Pregnancy-associated diseases are characterized by the composition of the systemic regulatory T cell (Treg) pool with distinct subsets of Tregs

Dysregulations concerning the composition and function of regulatory T cells (Tregs) are assumed to be involved in the pathophysiology of complicated pregnancies. We used six-colour flow cytometric analysis to demonstrate that the total CD4+CD127low+/-CD25+forkhead box protein 3 (FoxP3)+ Treg cell pool contains four distinct Treg subsets: DRhigh+CD45RA-, DRlow+CD45RA-, DR-CD45RA- Tregs and naive DR-CD45RA+ Tregs. During the normal course of pregnancy, the most prominent changes in the composition of the total Treg cell pool were observed between the 10th and 20th weeks of gestation, with a clear decrease in the percentage of DRhigh+CD45RA- and DRlow+CD45RA- Tregs and a clear increase in the percentage of naive DR-CD45RA+ Tregs. After that time, the composition of the total Treg cell pool did not change significantly. Its suppressive activity remained stable during normally progressing pregnancy, but decreased significantly at term. Compared to healthy pregnancies the composition of the total Treg cell pool changed in the way that its percentage of naive DR-CD45RA+ Tregs was reduced significantly in the presence of pre-eclampsia and in the presence of preterm labour necessitating preterm delivery (PL).

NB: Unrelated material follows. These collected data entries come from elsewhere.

@[simp] theorem State.advanceTo_pending (c : Nat) : (s.advanceTo c).pending = s.pending := rfl
@[simp] theorem State.advanceTo_regs (c : Nat) : (s.advanceTo c).regs = s.regs := rfl
@[simp] theorem State.advanceTo_work (c : Nat) : (s.advanceTo c).work = s.work := rfl
@[simp] theorem State.advanceTo_mem (c : Nat) : (s.advanceTo c).mem = s.mem := rfl
@[simp] theorem State.advanceTo_free (c : Nat) : (s.advanceTo c).free = s.free := rfl
@[simp] theorem State.advanceTo_out (c : Nat) : (s.advanceTo c).out = s.out := rfl
@[simp] theorem State.advanceTo_tm (c : Nat) : (s.advanceTo c).tm = s.tm := rfl
@[simp] theorem State.advanceTo_fe (c : Nat) : (s.advanceTo c).fe = s.fe := rfl
@[simp] theorem State.advanceTo_fm (c : Nat) : (s.advanceTo c).fm = s.fm := rfl
@[simp] theorem State.advanceTo_chains (c : Nat) : (s.advanceTo c).chains = s.chains := rfl
@[simp] theorem State.advanceTo_hold (c : Nat) : (s.advanceTo c).hold = s.hold := rfl
@[simp] theorem State.advanceTo_lo (c : Nat) : (s.advanceTo c).lo = s.lo := rfl
@[simp] theorem State.advanceTo_rfPend (c : Nat) : (s.advanceTo c).rfPend = s.rfPend := rfl
@[simp] theorem State.advanceTo_f0Pend (c : Nat) : (s.advanceTo c).f0Pend = s.f0Pend := rfl
@[simp] theorem State.advanceTo_dfe (c : Nat) : (s.advanceTo c).dfe = s.dfe := rfl
@[simp] theorem State.advanceTo_pd (c : Nat) : (s.advanceTo c).pd = s.pd := rfl
@[simp] theorem State.advanceTo_pdFresh (c : Nat) : (s.advanceTo c).pdFresh = s.pdFresh := rfl
@[simp] theorem State.advanceTo_pdEcc (c : Nat) : (s.advanceTo c).pdEcc = s.pdEcc := rfl
@[simp] theorem State.advanceTo_pdAdapt (c : Nat) : (s.advanceTo c).pdAdapt = s.pdAdapt := rfl
@[simp] theorem State.advanceTo_slot (c : Nat) : (s.advanceTo c).slot = s.slot := rfl
@[simp] theorem State.advanceTo_enJobs (c : Nat) : (s.advanceTo c).enJobs = s.enJobs := rfl
@[simp] theorem State.advanceTo_prach (c : Nat) : (s.advanceTo c).prach = s.prach := rfl
@[simp] theorem State.advanceTo_bf (c : Nat) : (s.advanceTo c).bf = s.bf := rfl
@[simp] theorem State.advanceTo_hg (c : Nat) : (s.advanceTo c).hg = s.hg := rfl
@[simp] theorem State.advanceTo_casc (c : Nat) : (s.advanceTo c).casc = s.casc := rfl
@[simp] theorem State.advanceTo_hp (c : Nat) : (s.advanceTo c).hp = s.hp := rfl
@[simp] theorem State.advanceTo_sp (c : Nat) : (s.advanceTo c).sp = s.sp := rfl
@[simp] theorem State.advanceTo_pa (c : Nat) : (s.advanceTo c).pa = s.pa := rfl
@[simp] theorem State.advanceTo_cal (c : Nat) : (s.advanceTo c).cal = s.cal := rfl
@[simp] theorem State.advanceTo_fd (c : Nat) : (s.advanceTo c).fd = s.fd := rfl
@[simp] theorem State.advanceTo_memx (c : Nat) : (s.advanceTo c).memx = s.memx := rfl
@[simp] theorem State.advanceTo_fab (c : Nat) : (s.advanceTo c).fab = s.fab := rfl
@[simp] theorem State.advanceTo_pw (c : Nat) : (s.advanceTo c).pw = s.pw := rfl
@[simp] theorem State.advanceTo_th (c : Nat) : (s.advanceTo c).th = s.th := rfl
@[simp] theorem State.advanceTo_boot (c : Nat) : (s.advanceTo c).boot = s.boot := rfl
@[simp] theorem State.advanceTo_bound (c : Nat) : (s.advanceTo c).bound = s.bound := rfl
@[simp] theorem State.advanceTo_sig (c : Nat) : (s.advanceTo c).sig = s.sig := rfl

@[simp] theorem State.setWrk_pending (a : Nat) (v : Word) : (s.setWrk a v).pending = s.pending := rfl
@[simp] theorem State.setWrk_regs (a : Nat) (v : Word) : (s.setWrk a v).regs = s.regs := rfl
@[simp] theorem State.setWrk_mem (a : Nat) (v : Word) : (s.setWrk a v).mem = s.mem := rfl
@[simp] theorem State.setWrk_now (a : Nat) (v : Word) : (s.setWrk a v).now = s.now := rfl
@[simp] theorem State.setWrk_free (a : Nat) (v : Word) : (s.setWrk a v).free = s.free := rfl
@[simp] theorem State.setWrk_out (a : Nat) (v : Word) : (s.setWrk a v).out = s.out := rfl
@[simp] theorem State.setWrk_boot (a : Nat) (v : Word) : (s.setWrk a v).boot = s.boot := rfl
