theorem State.refreshReady_cfg {q : Nat} {g : Field} (hk : LoKey g) (hg : g.addr = R.QLO_CFG q) : s.refreshReady.get g = s.get g :=
  s.refreshReady_key hk (.inl (by simp only [hg, R.QLO_CFG, R.LO_STATUS_DRIFT, R.LO_STATUS]; omega))

/-- Every quadrant is given a source. -/
def State.serveAll (i : Nat) (s : State) : State := forAll (List.range 4) (fun q s => s.put (R.QLO_CFG_SRC q) i) s

theorem State.serveAll_spec (hi : i < 2) : s.Switching (s.serveAll i) ∧ (∀ q, q < 4 → (s.serveAll i).src q = i) ∧
    ∀ q, (s.serveAll i).tuned q = s.tuned q ∧ (s.serveAll i).get (R.QLO_CFG_DIV q) = s.get (R.QLO_CFG_DIV q) := by
  unfold State.serveAll
  refine ⟨forAll_keeps _ _ _ (fun q _ t ht => .put ht (cfg_apart_mode rfl)) s (.refl s), fun q hq => ?_, fun q => ?_⟩
  · exact forAll_reaches (fun _ => True) (fun t => t.src q = i) _ (fun q s => s.put (R.QLO_CFG_SRC q) i) (List.mem_range.2 hq)
      (fun _ _ _ h => h) (fun t _ => t.src_put hi) (fun k _ hk t _ ht => (t.src_put_other hk).trans ht) s trivial
  · refine forAll_keeps (fun t => t.tuned q = s.tuned q ∧ t.get (R.QLO_CFG_DIV q) = s.get (R.QLO_CFG_DIV q)) _ _
      (fun k _ t ht => ⟨(t.tuned_put _ _).trans ht.1, (State.get_put_apart t i ?_).trans ht.2⟩) s ⟨Eq.refl _, Eq.refl _⟩
    by_cases e : k = q
    · subst e
      exact .below
    · exact cfg_apart_cfg e rfl rfl

/-- A synthesiser becomes ACTIVE: nothing else of the LO system's changes. -/
theorem State.setSyn_spec : s.Switching (s.setSyn i synActive) ∧ (s.setSyn i synActive).synState i = synActive ∧
    ∀ q, (s.setSyn i synActive).tuned q = s.tuned q ∧ ∀ g : Field, g.addr = R.QLO_CFG q → (s.setSyn i synActive).get g = s.get g := by
  have h := s.synState_setSyn i (st := synActive) (by decide)
  rw [State.setSyn] at h ⊢
  exact ⟨.put (.refl s) (.inl (by rw [synField_addr]; decide)) (synField_fits i), h,
    fun q => ⟨s.tuned_put _ _, fun _ hg => State.get_put_apart s _ (synField_apart_cfg i hg) (synField_fits i)⟩⟩

end

section
variable (s : State) {qs : List Nat} {i : Nat} (divs : List Nat) (hqs : ∀ q ∈ qs, q < 4)
include hqs

/-- The turns of a switch-over: each of its quadrants has its divider and an LO in force. -/
theorem State.switchTurns_spec : s.Switching (forAll qs (State.switchQuad i divs) s) ∧ ∀ q ∈ qs,
    (forAll qs (State.switchQuad i divs) s).tuned q = true ∧
      (forAll qs (State.switchQuad i divs) s).get (R.QLO_CFG_DIV q) = divs.getD q 0 % 8 := by
  refine ⟨forAll_keeps _ _ _ (fun q hq t ht => .switchQuad ht (hqs q hq)) s (.refl s), fun q hq => ?_⟩
  refine forAll_reaches (fun _ => True) (fun t => t.tuned q = true ∧ t.get (R.QLO_CFG_DIV q) = divs.getD q 0 % 8) _ _ hq
    (fun _ _ _ h => h) (fun t _ => ?_) (fun k hk hkq t _ ht => ?_) s trivial
  · obtain ⟨h1, h2⟩ := t.switchQuad_kept i divs (hqs q hq)
    exact ⟨h2, (h1.get (.div q (hqs q hq))).trans ((State.get_put_apart _ i .below).trans (t.get_put_div _))⟩
  · obtain ⟨h1, -⟩ := t.switchQuad_kept i divs (hqs k hk)
    refine ⟨h1.tuned q (by rw [State.tuned_put, State.tuned_put, ht.1]), (h1.get (.div q (hqs q hq))).trans (Eq.trans ?_ ht.2)⟩
    exact (State.get_put_apart _ i (cfg_apart_cfg hkq rfl rfl)).trans (State.get_put_apart t _ (cfg_apart_cfg hkq rfl rfl))

/-- In PINGPONG the synthesiser switched to serves every quadrant and is ACTIVE (R103). -/
theorem State.switchQuads_spec (hi : i < 2) (hs : s.split = false) : ∃ t, s.switchQuads qs i divs = t ∧
    s.Switching t ∧ (∀ q, q < 4 → t.src q = i) ∧ t.synState i = synActive ∧
      ((∀ k, k < 2 → (s.syn k).drift = false) → t.flag R.LO_STATUS_DRIFT = false) ∧
      ∀ q ∈ qs, t.tuned q = true ∧ t.get (R.QLO_CFG_DIV q) = divs.getD q 0 % 8 := by
  obtain ⟨u1, u2⟩ := s.switchTurns_spec (i := i) divs hqs
  have he : s.switchQuads qs i divs = (((forAll qs (State.switchQuad i divs) s).serveAll i).setSyn i synActive).refreshReady := by
    rw [State.switchQuads_eq, u1.split, hs, Bool.not_false, doIf_true, State.serveAll]
  rw [he]
  generalize forAll qs (State.switchQuad i divs) s = u at *
  obtain ⟨w1, w2, w3⟩ := u.serveAll_spec hi
  generalize u.serveAll i = w at *
  obtain ⟨x1, x2, x3⟩ := w.setSyn_spec (i := i)
  generalize w.setSyn i synActive = x at *
  have hx : s.Switching x := (u1.trans w1).trans x1
  have hr := x.refreshReady_switching
  refine ⟨_, Eq.refl _, hx.trans hr, fun q hq => ?_, (x.refreshReady_synState i).trans x2, fun hd => x.refreshReady_drift fun k hk => ?_,
    fun q hq => ⟨hr.tuned q ?_, ?_⟩⟩
  · exact (x.refreshReady_cfg (.src q hq) rfl).trans (((x3 q).2 _ rfl).trans (w2 q hq))
  · rw [State.syn, hx.syns, ← State.syn, hd k hk]
  · rw [(x3 q).1, (w3 q).1, (u2 q hq).1]
  · rw [x.refreshReady_cfg (.div q (hqs q hq)) rfl, (x3 q).2 _ rfl, (w3 q).2, (u2 q hq).2]

end
end Sys2Proof.Machine
end

section
namespace Sys2Proof.Machine

/-! ### SWITCH_OVER -/

/-- A TUNE's switch-over begins: its synthesiser calibrates no more, and the transient runs from here. -/
def State.switchStart (s : State) (t : Tune) (c : Nat) : State :=
  let s := s.advanceTo c
  let s := s.modSyn t.syn fun x => { x with calAt := none, job := .none }
  s.modLo fun x => { x with tune := some { t with phase := .transient, doneAt := s.now } }

/-- The quadrants that a TUNE switches. -/
def State.switchSet (s : State) (t : Tune) : List Nat := (List.range 4).filter fun q => t.qmask.testBit q || s.tuned q

/-- The cycle from which a TUNE may switch over: its AT_EN frame. -/
def State.switchFrom (s : State) (t : Tune) : Nat := if t.atEn then (s.frameStart (frameFrom t.goFrame t.frame)).toNat else 0

section
variable (s : State) {t : Tune} {c : Nat}

theorem State.switchStart_spec : (s.switchStart t c).regs = s.regs ∧ (s.switchStart t c).now = max s.now c ∧
    (s.switchStart t c).lo.tune = some { t with phase := .transient, doneAt := max s.now c } ∧
    ∀ i, ((s.switchStart t c).syn i).drift = (s.syn i).drift := by
  refine ⟨rfl, rfl, rfl, fun i => ?_⟩
  have h : (s.switchStart t c).lo.syns = updAt s.lo.syns t.syn fun x => { x with calAt := none, job := .none } := rfl
  rw [State.syn, h, getD_updAt, State.syn]
  split <;> rfl

theorem State.switchOver_tune (ht : s.lo.tune = some t) (hp : t.phase = .boundary) (hr : s.synState t.syn = synReady)
    (hf : s.findSwitch (s.switchSet t) (s.bandMoves (s.switchSet t) t.code) (s.switchFrom t) 4096
      (max (max (s.now - 1) (s.switchFrom t - 1)) ((s.syn t.syn).calAt.getD 0)) = some c) (hc : c ≤ s.tuneDeadline t) :
    ∃ late, s.switchOver =
      (doIf late (fun s => s.event (.loApplyLate s.sfn)) ((s.switchStart t c).switchQuads (s.switchSet t) t.syn t.divs)).showTune := by
  unfold State.switchOver
  rw [ht]
  simp only [hp, hr, BEq.rfl, Bool.and_self, if_true]
  simp only [State.switchSet, State.switchFrom] at hf
  rw [hf]
  simp only [if_pos hc]
  exact ⟨_, Eq.refl _⟩

theorem State.switchOver_none (h : ∀ t, s.lo.tune = some t → t.phase ≠ .boundary) (hn : s.lo.tune = none → s.lo.swapPend = false) :
    s.switchOver = s := by
  unfold State.switchOver
  split
  · next t ht => rw [if_neg (by simp [h t ht])]
  · next ht => rw [if_neg (by simp [hn ht])]

theorem State.calSwitched_none (h : s.cal.job = none) : s.calSwitched [] = s := by
  have e : forAll [] State.chooseFp s = s := rfl
  unfold State.calSwitched
  simp only [e, h]

end

theorem mem_switchSet {s : State} {t : Tune} {q : Nat} (hq : q < 4) (h : t.qmask.testBit q = true) : q ∈ s.switchSet t := by
  simp [State.switchSet, hq, h]

theorem exec_switchOver_none (s : State) (h : ∀ t, s.lo.tune = some t → t.phase ≠ .boundary)
    (hn : s.lo.tune = none → s.lo.swapPend = false) (hj : s.cal.job = none) : exec .switchOver s = .next s := by
  show execSwitchOver s = _
  unfold execSwitchOver
  rw [s.switchOver_none h hn]
  have he : ((List.range 4).filter fun q => s.loCode q ≠ s.loCode q || s.src q ≠ s.src q) = [] := by simp
  extract_lets t
  rw [show t = s from rfl, he, s.calSwitched_none hj]

/-- SWITCH_OVER of a TUNE (R101, R103, R107). -/
theorem exec_switchOver_tune (s : State) {t : Tune} {c : Nat} (ht : s.lo.tune = some t) (hp : t.phase = .boundary) (hi : t.syn < 2)
    (hs : s.split = false) (hr : s.synState t.syn = synReady)
    (hf : s.findSwitch (s.switchSet t) (s.bandMoves (s.switchSet t) t.code) (s.switchFrom t) 4096
      (max (max (s.now - 1) (s.switchFrom t - 1)) ((s.syn t.syn).calAt.getD 0)) = some c) (hc : c ≤ s.tuneDeadline t) :
    ∃ u : State, exec .switchOver s = .next u ∧ u.now = max s.now c ∧
      u.lo.tune = some { t with phase := .transient, doneAt := max s.now c } ∧ (∀ q, q < 4 → u.src q = t.syn) ∧
      u.synState t.syn = synActive ∧ ((∀ i, i < 2 → (s.syn i).drift = false) → u.flag R.LO_STATUS_DRIFT = false) ∧
      ∀ q, q < 4 → t.qmask.testBit q = true → u.tuned q = true ∧ u.get (R.QLO_CFG_DIV q) = t.divs.getD q 0 % 8 := by
  obtain ⟨late, hw⟩ := s.switchOver_tune ht hp hr hf hc
  obtain ⟨v1, v2, v3, v4⟩ := s.switchStart_spec (t := t) (c := c)
  generalize s.switchStart t c = v at *
  obtain ⟨w, he, w1, w2, w3, w4, w5⟩ := v.switchQuads_spec t.divs (qs := s.switchSet t) (i := t.syn)
    (fun q hq => List.mem_range.1 (List.mem_filter.1 hq).1) hi ((State.flag_congr (State.get_congr v1 _)).trans hs)
  rw [he] at hw
  have hk : w.LoKept s.switchOver := by
    rw [hw]
    exact .showTune (.doIf (.refl w) fun _ h => .event h)
  have hu : ∃ u, exec .switchOver s = .next u ∧ w.LoKept u :=
    ⟨_, rfl, .calSwitched hk fun q hq => List.mem_range.1 (List.mem_filter.1 hq).1⟩
  obtain ⟨u, hx, hu⟩ := hu
  refine ⟨u, hx, ?_, ?_, fun q hq => (hu.get (.src q hq)).trans (w2 q hq), (hu.synState t.syn).trans w3, fun hd => ?_, fun q hq hm => ?_⟩
  · rw [hu.now, w1.now, v2]
  · rw [hu.tune, w1.tune, v3]
  · exact (hu.flag .drift).trans (w4 fun k hk => (v4 k).trans (hd k hk))
  · obtain ⟨h1, h2⟩ := w5 q (mem_switchSet hq hm)
    exact ⟨hu.tuned q h1, (hu.get (.div q hq)).trans h2⟩

/-! ### The end of the transient -/

section
variable (s : State) {t : Tune}

theorem State.startWaiting_none (h : s.lo.waiting = none) : s.startWaiting = s.showTune := by
  unfold State.startWaiting
  rw [h]
  split
  · next hw => exact absurd hw (by simp)
  · rfl

/-- The former active enters READY. -/
def State.readySyn (i : Nat) (s : State) : State := doIf (s.synState i == synActive) (fun s => s.setSyn i synReady) s

theorem State.readySyn_spec {i : Nat} (hi : i < 2) : (s.readySyn (1 - i)).now = s.now ∧ (s.readySyn (1 - i)).lo = s.lo ∧
    (s.synState (1 - i) = synActive → (s.readySyn (1 - i)).synState (1 - i) = synReady) ∧
    (s.readySyn (1 - i)).synState i = s.synState i := by
  unfold State.readySyn
  refine doIf_cases (fun u => u.now = s.now ∧ u.lo = s.lo ∧ (s.synState (1 - i) = synActive → u.synState (1 - i) = synReady) ∧
    u.synState i = s.synState i) (fun _ => ⟨rfl, rfl, fun _ => s.synState_setSyn _ (by decide), ?_⟩) fun hb => ⟨rfl, rfl, fun h => ?_, rfl⟩
  · exact State.get_put_apart s _ (synField_apart hi) (synField_fits _)
  · simp [h] at hb

theorem State.transientEnd_tune (h : s.lo.tune = some t) (hp : t.phase = .transient) :
    s.transientEnd = (((s.advanceTo (t.doneAt + 24)).readySyn (1 - t.syn)).finishTune .ok).startWaiting := by
  unfold State.transientEnd
  rw [h]
  simp only [hp, BEq.rfl, if_true]
  rfl

theorem State.transientEnd_none (h : ∀ t, s.lo.tune = some t → t.phase ≠ .transient) (hn : s.lo.tune = none → s.lo.swapAt = none) :
    s.transientEnd = s := by
  unfold State.transientEnd
  extract_lets
  split
  · next t ht => rw [if_neg (by simp [h t ht])]
  · next ht => rw [hn ht]

/-- A TUNE closes: none is in progress, and RESULT reads its status. -/
def State.tuneClosed (s : State) (st : Status) : State := (s.modLo fun x => { x with tune := none }).put R.TUNE_CMD_RESULT (statusCode st)

theorem State.finishTune_closed (st : Status) (h : s.lo.tune = some t) : ∃ done,
    s.finishTune st = ((s.tuneClosed st).completeJob t.cmd st done).showTune := by
  unfold State.finishTune
  rw [h]
  exact ⟨_, rfl⟩

theorem State.tuneClosed_spec : (s.tuneClosed .ok).now = s.now ∧ (s.tuneClosed .ok).lo.tune = none ∧
    (s.tuneClosed .ok).lo.waiting = s.lo.waiting ∧ (s.tuneClosed .ok).get R.TUNE_CMD_RESULT = 0 ∧
    ∀ i, (s.tuneClosed .ok).synState i = s.synState i := by
  unfold State.tuneClosed
  refine ⟨by rw [State.put_now, State.modLo_now], by rw [State.put_lo, State.modLo_lo], by rw [State.put_lo, State.modLo_lo],
    (State.get_put _ (statusCode .ok)).trans (by decide), fun i => ?_⟩
  have h1 : (s.modLo fun x => { x with tune := none }).synState i = s.synState i := State.get_congr (State.modLo_regs ..) _
  refine Eq.trans ?_ h1
  generalize s.modLo _ = u
  exact State.get_put_apart u _ (.inl (by rw [synField_addr]; decide))

/-- A TUNE that ends with nothing waiting leaves RESULT, and no TUNE. -/
theorem State.finishTune_spec (h : s.lo.tune = some t) (hw : s.lo.waiting = none) : ∃ u, (s.finishTune .ok).startWaiting = u ∧
    u.now = s.now ∧ u.lo.tune = none ∧ u.get R.TUNE_CMD_RESULT = 0 ∧ ∀ i, u.synState i = s.synState i := by
  obtain ⟨done, he⟩ := s.finishTune_closed .ok h
  obtain ⟨l1, l2, l3, l4, l5⟩ := s.tuneClosed_spec
  rw [he]
  generalize s.tuneClosed .ok = v at *
  have hv : v.LoKept (v.completeJob t.cmd .ok done).showTune := .showTune (.completeJob (.refl v))
  rw [State.startWaiting_none _ (hv.waiting.trans (l3.trans hw))]
  have hu := hv.showTune
  exact ⟨_, Eq.refl _, hu.now.trans l1, hu.tune.trans l2, (hu.get .result).trans l4, fun i => (hu.synState i).trans (l5 i)⟩

end

/-- SWITCH_OVER_TRANSIENT_END of a TUNE behind which none waits (R103, R107). -/
theorem exec_transientEnd_tune (s : State) {t : Tune} (h : s.lo.tune = some t) (hp : t.phase = .transient) (hi : t.syn < 2)
    (hw : s.lo.waiting = none) : ∃ u : State, exec .switchOverTransientEnd s = .next u ∧ u.now = max s.now (t.doneAt + 24) ∧
      u.lo.tune = none ∧ u.get R.TUNE_CMD_RESULT = 0 ∧ (s.synState (1 - t.syn) = synActive → u.synState (1 - t.syn) = synReady) ∧
      u.synState t.syn = s.synState t.syn := by
  obtain ⟨v1, v2, v3, v4⟩ := (s.advanceTo (t.doneAt + 24)).readySyn_spec hi
  have he := s.transientEnd_tune h hp
  generalize (s.advanceTo (t.doneAt + 24)).readySyn (1 - t.syn) = v at *
  obtain ⟨u, hu, u1, u2, u3, u4⟩ := v.finishTune_spec (t := t) (by rw [v2]; exact h) (by rw [v2]; exact hw)
  exact ⟨u, congrArg Host.Outcome.next (he.trans hu), u1.trans v1, u2, u3, fun ha => (u4 _).trans (v3 ha), (u4 _).trans v4⟩
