-- ==== Sys2Proof/Machine/HeadLink.lean ====
section
/-! DEFINITION. The commands of the head link: ORDER_DEADLINE, ORDER_SEND, ORDER_FRAME_END, COMPLETION, STATE_MESSAGE,
HEAD_FRAME_DISCARD and the receiver's events (R75, R83, R86 to R90, R200). -/

namespace Sys2Proof.Machine

/-- ORDER_DEADLINE: the expiry step of one head at the present boundary (R83; log 7). -/
def execOrderDeadline (head : HeadId) (s : State) : Host.Outcome State Fault Refusal := .next (expireHead head s)

/-- ORDER_SEND: the arbiter chooses an order when the transmitter is free (R86). -/
def execOrderSend (s : State) : Host.Outcome State Fault Refusal := .next (sendOrder s)

/-- ORDER_FRAME_END: the frame ends and the transmitter is free; no set record changes (R87). -/
def execOrderFrameEnd (s : State) : Host.Outcome State Fault Refusal := .next (endOrder s)

/-- COMPLETION: settles the order with the tag, or is stale (R89, R90). -/
def execCompletion (head : HeadId) (tag : Cycle) (result : PrintResult) (s : State) :
    Host.Outcome State Fault Refusal :=
  .next (takeCompletion head tag result s)

/-- STATE_MESSAGE: a head reports READY or FAULT (R75, R76). -/
def execStateMessage (head : HeadId) (report : HeadReport) (s : State) : Host.Outcome State Fault Refusal :=
  .next (takeStateMessage head report s)

/-- HEAD_FRAME_DISCARD: the frame is discarded without effect, and the receiver stands at its end (R88). -/
def execHeadFrameDiscard (s : State) : Host.Outcome State Fault Refusal := .next (headLinkHunting s)

/-- HEAD_LINK_GAP_TIMEOUT: a gap within a frame ends it garbled, and a garbled frame draws nothing here (R188, R200). -/
def execHeadLinkGapTimeout (s : State) : Host.Outcome State Fault Refusal :=
  .next (if s.hou.receiver.inFrame then headLinkHunting s else s)

/-- HEAD_LINK_BYTE_RECEIVED: the receiver takes a byte, and a frame that it ends is taken or discarded (R88, R200). -/
def execHeadLinkByteReceived (b : Byte) (s : State) : Host.Outcome State Fault Refusal :=
  .next (
    match s.hou.receiver.step b with
    | .within r => { s with hou := { s.hou with receiver := r } }
    | .ended f => takeHeadFrame f (headLinkHunting s))

/-- HEAD_LINK_BAD_STOP_BIT: within a frame it ends the frame garbled, and in HUNTING it is discarded (R188, R200). -/
def execHeadLinkBadStopBit (s : State) : Host.Outcome State Fault Refusal :=
  .next (if s.hou.receiver.inFrame then headLinkHunting s else s)

end Sys2Proof.Machine
end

Interestingly, its percentage of DRhigh+CD45RA- and DRlow+CD45RA- Tregs was increased significantly in pregnancies affected by pre-eclampsia, while PL was accompanied by a significantly increased percentage of DR-CD45RA- and DRlow+CD45RA- Tregs. The suppressive activity of the total Treg cell pool was diminished in both patient collectives. Hence, our findings propose that pre-eclampsia and PL are characterized by homeostatic changes in the composition of the total Treg pool with distinct Treg subsets that were accompanied by a significant decrease of its suppressive activity.